DATA SUPPLIED: Begin

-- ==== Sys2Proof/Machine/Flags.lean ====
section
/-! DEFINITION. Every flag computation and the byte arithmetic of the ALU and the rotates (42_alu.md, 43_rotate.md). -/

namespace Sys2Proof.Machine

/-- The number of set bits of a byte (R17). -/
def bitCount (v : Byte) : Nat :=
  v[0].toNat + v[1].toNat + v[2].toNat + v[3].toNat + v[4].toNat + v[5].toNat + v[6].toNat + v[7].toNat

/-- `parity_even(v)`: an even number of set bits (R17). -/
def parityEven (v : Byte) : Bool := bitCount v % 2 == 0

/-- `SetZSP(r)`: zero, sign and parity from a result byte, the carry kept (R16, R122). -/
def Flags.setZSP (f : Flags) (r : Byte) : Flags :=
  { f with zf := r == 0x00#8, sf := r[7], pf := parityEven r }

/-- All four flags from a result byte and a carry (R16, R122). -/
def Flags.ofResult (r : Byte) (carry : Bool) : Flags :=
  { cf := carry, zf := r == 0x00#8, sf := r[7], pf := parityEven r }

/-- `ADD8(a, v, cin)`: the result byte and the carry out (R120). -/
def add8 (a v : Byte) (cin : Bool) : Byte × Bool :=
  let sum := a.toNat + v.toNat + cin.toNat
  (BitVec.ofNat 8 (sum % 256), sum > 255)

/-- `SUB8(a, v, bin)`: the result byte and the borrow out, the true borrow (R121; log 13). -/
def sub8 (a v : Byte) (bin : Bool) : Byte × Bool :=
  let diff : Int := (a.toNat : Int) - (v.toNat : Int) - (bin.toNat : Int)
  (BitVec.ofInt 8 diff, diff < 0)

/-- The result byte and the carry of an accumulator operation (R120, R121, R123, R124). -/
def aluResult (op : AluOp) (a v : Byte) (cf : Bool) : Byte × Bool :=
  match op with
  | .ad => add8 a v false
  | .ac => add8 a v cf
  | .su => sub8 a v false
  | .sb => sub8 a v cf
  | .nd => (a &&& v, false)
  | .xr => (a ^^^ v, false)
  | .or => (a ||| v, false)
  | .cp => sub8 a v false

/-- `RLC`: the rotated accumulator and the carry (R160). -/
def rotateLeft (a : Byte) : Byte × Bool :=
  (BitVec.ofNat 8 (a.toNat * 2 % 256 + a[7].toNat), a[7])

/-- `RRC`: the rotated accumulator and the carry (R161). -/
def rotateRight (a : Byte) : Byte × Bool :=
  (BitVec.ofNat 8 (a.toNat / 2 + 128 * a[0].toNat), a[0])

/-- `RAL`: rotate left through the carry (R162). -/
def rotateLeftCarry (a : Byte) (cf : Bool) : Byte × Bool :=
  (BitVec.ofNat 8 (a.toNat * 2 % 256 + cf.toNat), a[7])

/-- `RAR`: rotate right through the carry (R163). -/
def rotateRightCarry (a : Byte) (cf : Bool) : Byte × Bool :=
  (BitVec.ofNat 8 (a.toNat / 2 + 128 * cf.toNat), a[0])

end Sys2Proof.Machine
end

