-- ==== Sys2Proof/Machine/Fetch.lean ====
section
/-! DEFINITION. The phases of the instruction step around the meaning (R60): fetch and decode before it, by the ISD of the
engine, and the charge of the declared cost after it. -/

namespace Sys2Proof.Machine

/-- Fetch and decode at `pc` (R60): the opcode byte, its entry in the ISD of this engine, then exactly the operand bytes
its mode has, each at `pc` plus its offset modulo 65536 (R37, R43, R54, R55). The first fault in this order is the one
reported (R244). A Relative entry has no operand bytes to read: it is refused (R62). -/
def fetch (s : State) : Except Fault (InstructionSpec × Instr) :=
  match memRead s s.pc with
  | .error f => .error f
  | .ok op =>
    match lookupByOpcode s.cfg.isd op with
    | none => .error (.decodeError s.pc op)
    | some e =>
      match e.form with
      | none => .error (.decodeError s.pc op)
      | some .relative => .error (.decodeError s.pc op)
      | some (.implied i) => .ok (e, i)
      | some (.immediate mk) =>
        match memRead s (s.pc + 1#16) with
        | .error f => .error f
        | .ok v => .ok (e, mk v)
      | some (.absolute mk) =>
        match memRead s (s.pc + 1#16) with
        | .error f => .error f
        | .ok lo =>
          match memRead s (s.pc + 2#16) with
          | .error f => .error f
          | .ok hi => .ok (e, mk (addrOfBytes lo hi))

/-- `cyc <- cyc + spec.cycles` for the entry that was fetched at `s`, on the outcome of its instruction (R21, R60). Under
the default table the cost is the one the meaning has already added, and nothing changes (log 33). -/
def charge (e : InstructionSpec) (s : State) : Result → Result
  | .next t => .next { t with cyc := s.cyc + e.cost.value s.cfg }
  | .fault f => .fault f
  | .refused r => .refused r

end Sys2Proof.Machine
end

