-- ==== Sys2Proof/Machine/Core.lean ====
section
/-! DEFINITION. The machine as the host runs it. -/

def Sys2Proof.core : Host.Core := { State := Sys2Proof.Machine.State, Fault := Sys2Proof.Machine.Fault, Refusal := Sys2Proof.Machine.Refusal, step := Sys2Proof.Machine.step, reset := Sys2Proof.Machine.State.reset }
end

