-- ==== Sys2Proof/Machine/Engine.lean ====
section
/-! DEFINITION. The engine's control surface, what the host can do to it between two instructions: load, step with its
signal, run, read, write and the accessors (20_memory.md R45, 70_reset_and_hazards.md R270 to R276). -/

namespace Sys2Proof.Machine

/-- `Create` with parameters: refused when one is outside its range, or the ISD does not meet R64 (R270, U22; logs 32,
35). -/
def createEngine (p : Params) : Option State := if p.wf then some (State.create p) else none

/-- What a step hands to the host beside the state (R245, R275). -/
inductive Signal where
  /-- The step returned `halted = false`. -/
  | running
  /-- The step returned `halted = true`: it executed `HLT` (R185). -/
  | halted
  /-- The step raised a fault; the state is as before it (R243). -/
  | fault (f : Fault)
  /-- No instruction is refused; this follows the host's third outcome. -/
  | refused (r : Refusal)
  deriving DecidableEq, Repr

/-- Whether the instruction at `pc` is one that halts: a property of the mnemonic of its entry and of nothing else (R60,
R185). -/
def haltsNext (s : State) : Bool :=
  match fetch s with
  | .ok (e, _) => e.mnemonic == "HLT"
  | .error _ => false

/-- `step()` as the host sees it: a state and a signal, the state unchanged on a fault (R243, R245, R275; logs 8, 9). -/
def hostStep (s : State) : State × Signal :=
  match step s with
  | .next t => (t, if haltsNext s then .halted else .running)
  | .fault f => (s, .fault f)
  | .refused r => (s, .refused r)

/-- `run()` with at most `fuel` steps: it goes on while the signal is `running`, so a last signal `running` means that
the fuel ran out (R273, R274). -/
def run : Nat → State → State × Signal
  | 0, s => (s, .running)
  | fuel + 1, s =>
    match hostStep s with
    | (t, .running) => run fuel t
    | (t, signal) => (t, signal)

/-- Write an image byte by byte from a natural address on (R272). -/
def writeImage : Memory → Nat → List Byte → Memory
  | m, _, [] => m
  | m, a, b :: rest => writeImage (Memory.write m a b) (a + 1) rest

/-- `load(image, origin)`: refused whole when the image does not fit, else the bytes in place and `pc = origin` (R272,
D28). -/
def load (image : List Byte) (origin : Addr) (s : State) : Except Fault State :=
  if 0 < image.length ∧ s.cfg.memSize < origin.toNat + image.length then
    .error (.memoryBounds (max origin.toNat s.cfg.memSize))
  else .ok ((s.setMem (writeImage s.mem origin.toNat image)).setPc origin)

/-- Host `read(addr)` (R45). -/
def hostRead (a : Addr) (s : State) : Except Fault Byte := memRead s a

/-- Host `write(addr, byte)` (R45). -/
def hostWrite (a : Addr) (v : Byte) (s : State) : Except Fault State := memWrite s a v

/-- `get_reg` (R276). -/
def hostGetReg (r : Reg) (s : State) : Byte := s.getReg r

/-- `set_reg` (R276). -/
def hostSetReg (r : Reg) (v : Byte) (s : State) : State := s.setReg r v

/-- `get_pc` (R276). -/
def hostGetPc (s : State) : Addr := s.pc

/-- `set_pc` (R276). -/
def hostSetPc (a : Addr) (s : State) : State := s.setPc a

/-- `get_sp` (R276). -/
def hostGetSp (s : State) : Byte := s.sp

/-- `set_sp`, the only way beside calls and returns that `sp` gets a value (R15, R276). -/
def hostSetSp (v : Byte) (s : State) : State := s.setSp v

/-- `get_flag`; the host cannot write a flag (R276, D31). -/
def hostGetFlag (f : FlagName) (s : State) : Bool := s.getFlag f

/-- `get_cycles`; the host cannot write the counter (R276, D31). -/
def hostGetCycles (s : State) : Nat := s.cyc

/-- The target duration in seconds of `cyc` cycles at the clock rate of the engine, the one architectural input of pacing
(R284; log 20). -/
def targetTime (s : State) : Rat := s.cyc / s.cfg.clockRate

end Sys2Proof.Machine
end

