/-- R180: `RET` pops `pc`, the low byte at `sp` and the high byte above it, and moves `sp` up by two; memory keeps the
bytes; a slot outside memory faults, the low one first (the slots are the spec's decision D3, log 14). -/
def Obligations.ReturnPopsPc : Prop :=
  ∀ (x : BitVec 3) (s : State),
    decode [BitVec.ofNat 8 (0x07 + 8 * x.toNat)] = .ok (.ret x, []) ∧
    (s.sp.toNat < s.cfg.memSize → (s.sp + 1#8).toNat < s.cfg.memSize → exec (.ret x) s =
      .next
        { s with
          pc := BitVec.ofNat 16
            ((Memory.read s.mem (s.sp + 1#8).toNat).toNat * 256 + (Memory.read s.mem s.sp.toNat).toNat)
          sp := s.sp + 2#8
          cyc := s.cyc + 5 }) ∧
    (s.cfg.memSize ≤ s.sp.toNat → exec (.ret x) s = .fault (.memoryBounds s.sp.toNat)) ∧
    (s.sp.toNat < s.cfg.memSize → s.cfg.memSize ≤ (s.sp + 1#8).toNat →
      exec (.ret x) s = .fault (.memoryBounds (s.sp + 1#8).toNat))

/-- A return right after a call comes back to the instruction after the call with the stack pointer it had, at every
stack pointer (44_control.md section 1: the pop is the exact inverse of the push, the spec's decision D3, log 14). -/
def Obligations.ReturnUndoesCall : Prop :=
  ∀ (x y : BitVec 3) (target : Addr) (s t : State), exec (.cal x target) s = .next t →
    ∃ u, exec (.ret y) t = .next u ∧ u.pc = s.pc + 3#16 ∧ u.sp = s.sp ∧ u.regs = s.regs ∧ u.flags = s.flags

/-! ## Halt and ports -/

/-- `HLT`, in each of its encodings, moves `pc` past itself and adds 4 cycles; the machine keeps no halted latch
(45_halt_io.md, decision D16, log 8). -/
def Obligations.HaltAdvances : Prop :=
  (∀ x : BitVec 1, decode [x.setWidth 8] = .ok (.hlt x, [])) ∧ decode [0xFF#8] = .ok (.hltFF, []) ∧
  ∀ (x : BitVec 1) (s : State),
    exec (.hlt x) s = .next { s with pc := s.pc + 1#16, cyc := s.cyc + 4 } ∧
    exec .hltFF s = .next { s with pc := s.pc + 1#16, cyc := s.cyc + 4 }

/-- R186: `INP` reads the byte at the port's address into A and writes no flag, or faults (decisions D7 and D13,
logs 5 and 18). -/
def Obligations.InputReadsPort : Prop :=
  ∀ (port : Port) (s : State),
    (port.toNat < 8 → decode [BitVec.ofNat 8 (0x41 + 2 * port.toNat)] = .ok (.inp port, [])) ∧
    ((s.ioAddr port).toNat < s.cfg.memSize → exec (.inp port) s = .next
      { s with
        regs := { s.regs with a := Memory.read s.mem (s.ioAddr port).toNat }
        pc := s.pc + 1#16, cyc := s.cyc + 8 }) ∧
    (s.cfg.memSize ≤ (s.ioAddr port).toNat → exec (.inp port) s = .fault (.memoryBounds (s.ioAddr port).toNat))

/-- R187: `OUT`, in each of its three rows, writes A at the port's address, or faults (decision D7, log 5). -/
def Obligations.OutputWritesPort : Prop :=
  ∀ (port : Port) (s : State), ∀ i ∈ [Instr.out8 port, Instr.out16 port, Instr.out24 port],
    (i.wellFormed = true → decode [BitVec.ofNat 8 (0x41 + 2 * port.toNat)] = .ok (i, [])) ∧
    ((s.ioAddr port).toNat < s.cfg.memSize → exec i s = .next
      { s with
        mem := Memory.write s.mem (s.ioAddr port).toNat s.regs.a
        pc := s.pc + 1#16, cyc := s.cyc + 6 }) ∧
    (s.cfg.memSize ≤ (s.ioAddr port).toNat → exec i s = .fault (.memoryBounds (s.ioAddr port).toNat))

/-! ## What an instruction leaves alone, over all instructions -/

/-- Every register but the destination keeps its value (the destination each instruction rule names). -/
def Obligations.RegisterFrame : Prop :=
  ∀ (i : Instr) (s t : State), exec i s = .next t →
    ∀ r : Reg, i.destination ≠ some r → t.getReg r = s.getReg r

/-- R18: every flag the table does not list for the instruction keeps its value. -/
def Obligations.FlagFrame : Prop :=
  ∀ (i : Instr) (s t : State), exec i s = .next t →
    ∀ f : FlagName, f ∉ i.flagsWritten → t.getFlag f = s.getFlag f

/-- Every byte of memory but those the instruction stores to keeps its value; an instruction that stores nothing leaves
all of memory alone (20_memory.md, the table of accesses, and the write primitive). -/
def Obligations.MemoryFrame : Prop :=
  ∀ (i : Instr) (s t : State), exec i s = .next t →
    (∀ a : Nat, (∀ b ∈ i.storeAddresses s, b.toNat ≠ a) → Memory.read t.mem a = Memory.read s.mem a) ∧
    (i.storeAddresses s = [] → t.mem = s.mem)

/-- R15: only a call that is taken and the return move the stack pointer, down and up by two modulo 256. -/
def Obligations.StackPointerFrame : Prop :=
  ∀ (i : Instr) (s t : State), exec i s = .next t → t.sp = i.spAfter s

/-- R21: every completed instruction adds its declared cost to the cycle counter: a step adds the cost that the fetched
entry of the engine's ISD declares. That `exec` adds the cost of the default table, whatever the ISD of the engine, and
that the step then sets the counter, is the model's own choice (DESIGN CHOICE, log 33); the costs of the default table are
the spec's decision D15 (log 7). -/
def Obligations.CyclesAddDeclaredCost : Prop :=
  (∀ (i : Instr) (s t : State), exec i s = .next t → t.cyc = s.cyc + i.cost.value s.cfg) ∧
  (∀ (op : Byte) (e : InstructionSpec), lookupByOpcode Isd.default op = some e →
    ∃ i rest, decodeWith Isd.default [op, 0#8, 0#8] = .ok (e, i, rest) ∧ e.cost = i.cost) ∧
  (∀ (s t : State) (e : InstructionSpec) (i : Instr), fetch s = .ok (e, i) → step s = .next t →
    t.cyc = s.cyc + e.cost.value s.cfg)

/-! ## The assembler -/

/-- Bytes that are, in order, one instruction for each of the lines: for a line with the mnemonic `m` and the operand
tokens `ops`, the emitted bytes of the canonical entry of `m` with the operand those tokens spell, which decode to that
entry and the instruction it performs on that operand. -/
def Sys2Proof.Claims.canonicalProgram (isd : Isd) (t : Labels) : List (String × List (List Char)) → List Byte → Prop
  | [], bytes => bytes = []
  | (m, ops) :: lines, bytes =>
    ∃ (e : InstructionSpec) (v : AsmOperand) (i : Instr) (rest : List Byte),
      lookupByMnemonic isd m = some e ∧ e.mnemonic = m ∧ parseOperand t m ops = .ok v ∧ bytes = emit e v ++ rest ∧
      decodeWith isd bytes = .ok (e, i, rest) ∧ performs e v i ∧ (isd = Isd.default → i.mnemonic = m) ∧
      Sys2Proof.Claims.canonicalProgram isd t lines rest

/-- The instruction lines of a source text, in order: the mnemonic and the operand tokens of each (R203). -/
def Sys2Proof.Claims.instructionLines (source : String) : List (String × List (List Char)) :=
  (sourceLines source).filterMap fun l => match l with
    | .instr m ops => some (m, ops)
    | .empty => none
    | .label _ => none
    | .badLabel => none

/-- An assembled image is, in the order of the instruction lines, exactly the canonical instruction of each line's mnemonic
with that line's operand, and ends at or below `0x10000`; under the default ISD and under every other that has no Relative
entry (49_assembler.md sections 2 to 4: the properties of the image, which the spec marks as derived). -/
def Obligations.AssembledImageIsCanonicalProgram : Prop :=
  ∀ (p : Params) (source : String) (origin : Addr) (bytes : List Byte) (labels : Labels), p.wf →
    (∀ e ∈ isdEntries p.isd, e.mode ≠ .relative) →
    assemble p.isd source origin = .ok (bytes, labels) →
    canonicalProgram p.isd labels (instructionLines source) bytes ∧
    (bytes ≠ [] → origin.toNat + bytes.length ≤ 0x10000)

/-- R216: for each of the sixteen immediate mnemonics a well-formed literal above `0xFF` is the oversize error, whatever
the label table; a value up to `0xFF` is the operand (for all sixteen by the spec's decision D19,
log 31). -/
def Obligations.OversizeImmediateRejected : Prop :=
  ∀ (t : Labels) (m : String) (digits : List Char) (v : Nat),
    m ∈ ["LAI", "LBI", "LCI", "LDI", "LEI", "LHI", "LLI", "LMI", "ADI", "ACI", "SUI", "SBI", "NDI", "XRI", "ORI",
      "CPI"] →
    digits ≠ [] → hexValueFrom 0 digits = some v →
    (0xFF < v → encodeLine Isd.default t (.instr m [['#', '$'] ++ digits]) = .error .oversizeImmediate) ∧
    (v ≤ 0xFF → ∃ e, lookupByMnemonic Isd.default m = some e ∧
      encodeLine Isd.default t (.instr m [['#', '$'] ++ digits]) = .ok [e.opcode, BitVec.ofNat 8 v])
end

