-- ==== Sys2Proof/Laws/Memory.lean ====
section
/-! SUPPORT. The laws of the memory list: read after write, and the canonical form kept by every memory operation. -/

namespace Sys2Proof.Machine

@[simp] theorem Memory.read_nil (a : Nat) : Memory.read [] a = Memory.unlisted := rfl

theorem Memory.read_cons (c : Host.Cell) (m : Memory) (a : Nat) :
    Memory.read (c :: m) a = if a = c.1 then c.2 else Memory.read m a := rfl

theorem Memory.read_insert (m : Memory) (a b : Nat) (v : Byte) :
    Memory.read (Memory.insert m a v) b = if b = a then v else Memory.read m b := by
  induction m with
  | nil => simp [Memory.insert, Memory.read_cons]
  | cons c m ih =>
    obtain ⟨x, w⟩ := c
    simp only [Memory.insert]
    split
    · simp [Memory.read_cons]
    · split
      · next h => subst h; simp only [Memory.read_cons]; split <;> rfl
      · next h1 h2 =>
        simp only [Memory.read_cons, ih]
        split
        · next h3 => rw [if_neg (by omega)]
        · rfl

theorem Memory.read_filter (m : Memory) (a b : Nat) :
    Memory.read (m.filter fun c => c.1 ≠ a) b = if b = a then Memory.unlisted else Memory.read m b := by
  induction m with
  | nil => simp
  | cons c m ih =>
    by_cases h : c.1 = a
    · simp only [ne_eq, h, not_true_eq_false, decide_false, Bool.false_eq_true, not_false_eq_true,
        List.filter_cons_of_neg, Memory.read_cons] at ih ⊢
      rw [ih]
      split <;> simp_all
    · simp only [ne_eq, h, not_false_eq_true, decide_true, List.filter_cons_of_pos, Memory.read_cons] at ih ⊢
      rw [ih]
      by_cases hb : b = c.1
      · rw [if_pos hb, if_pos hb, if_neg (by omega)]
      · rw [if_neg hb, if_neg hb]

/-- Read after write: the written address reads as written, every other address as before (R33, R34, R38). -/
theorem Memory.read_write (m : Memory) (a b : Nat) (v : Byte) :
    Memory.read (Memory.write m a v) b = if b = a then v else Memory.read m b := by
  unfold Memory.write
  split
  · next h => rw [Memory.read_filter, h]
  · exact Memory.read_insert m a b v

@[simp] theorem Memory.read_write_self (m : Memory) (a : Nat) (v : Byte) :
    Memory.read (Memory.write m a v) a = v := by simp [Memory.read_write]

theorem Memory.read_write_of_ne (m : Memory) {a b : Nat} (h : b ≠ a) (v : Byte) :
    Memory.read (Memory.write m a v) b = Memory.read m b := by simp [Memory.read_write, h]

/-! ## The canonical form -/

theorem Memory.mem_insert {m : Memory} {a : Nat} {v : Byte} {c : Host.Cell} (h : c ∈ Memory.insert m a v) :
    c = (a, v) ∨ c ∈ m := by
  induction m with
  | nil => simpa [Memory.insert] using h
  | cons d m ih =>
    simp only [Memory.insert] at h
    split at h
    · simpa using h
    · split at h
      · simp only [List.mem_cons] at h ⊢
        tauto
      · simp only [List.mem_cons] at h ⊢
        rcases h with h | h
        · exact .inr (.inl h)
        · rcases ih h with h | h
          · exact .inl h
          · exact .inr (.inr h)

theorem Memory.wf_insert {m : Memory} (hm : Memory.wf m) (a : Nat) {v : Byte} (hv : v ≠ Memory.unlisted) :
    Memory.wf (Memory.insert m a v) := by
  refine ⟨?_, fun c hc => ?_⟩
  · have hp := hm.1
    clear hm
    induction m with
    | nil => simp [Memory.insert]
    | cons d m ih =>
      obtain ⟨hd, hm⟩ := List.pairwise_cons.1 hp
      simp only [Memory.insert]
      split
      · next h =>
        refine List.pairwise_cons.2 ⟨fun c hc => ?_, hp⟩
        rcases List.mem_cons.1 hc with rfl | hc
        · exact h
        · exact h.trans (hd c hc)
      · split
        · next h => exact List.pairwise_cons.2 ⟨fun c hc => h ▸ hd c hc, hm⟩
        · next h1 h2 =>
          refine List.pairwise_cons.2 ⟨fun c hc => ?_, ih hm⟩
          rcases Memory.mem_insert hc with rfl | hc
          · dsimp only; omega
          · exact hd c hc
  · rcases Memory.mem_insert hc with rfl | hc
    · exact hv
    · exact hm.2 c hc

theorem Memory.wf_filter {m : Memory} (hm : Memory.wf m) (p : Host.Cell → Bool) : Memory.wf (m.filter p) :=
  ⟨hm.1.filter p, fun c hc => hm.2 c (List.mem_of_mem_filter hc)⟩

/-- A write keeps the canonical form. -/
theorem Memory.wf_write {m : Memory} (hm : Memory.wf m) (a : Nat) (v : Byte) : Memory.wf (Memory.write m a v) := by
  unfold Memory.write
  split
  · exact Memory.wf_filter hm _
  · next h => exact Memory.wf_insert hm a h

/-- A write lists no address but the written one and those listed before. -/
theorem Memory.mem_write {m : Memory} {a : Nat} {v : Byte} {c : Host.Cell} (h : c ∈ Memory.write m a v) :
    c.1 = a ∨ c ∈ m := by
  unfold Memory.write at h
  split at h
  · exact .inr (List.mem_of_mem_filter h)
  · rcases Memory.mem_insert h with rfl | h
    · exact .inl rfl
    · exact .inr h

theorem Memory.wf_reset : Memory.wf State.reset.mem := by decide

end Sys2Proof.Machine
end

DATA SUPPLIED: End

AIM OF THE TASK – Reproduce verbatim only this range: the first line of the material through the line that contains "def parityEven (v", inclusive.

OUTPUT FOR THIS TASK –
-- ==== Sys2Proof/Machine/Flags.lean ====
section
/-! DEFINITION. Every flag computation and the byte arithmetic of the ALU and the rotates (42_alu.md, 43_rotate.md). -/

namespace Sys2Proof.Machine

/-- The number of set bits of a byte (R17). -/
def bitCount (v : Byte) : Nat :=
  v[0].toNat + v[1].toNat + v[2].toNat + v[3].toNat + v[4].toNat + v[5].toNat + v[6].toNat + v[7].toNat

/-- `parity_even(v)`: an even number of set bits (R17). -/
def parityEven (v : Byte) : Bool := bitCount v % 2 == 0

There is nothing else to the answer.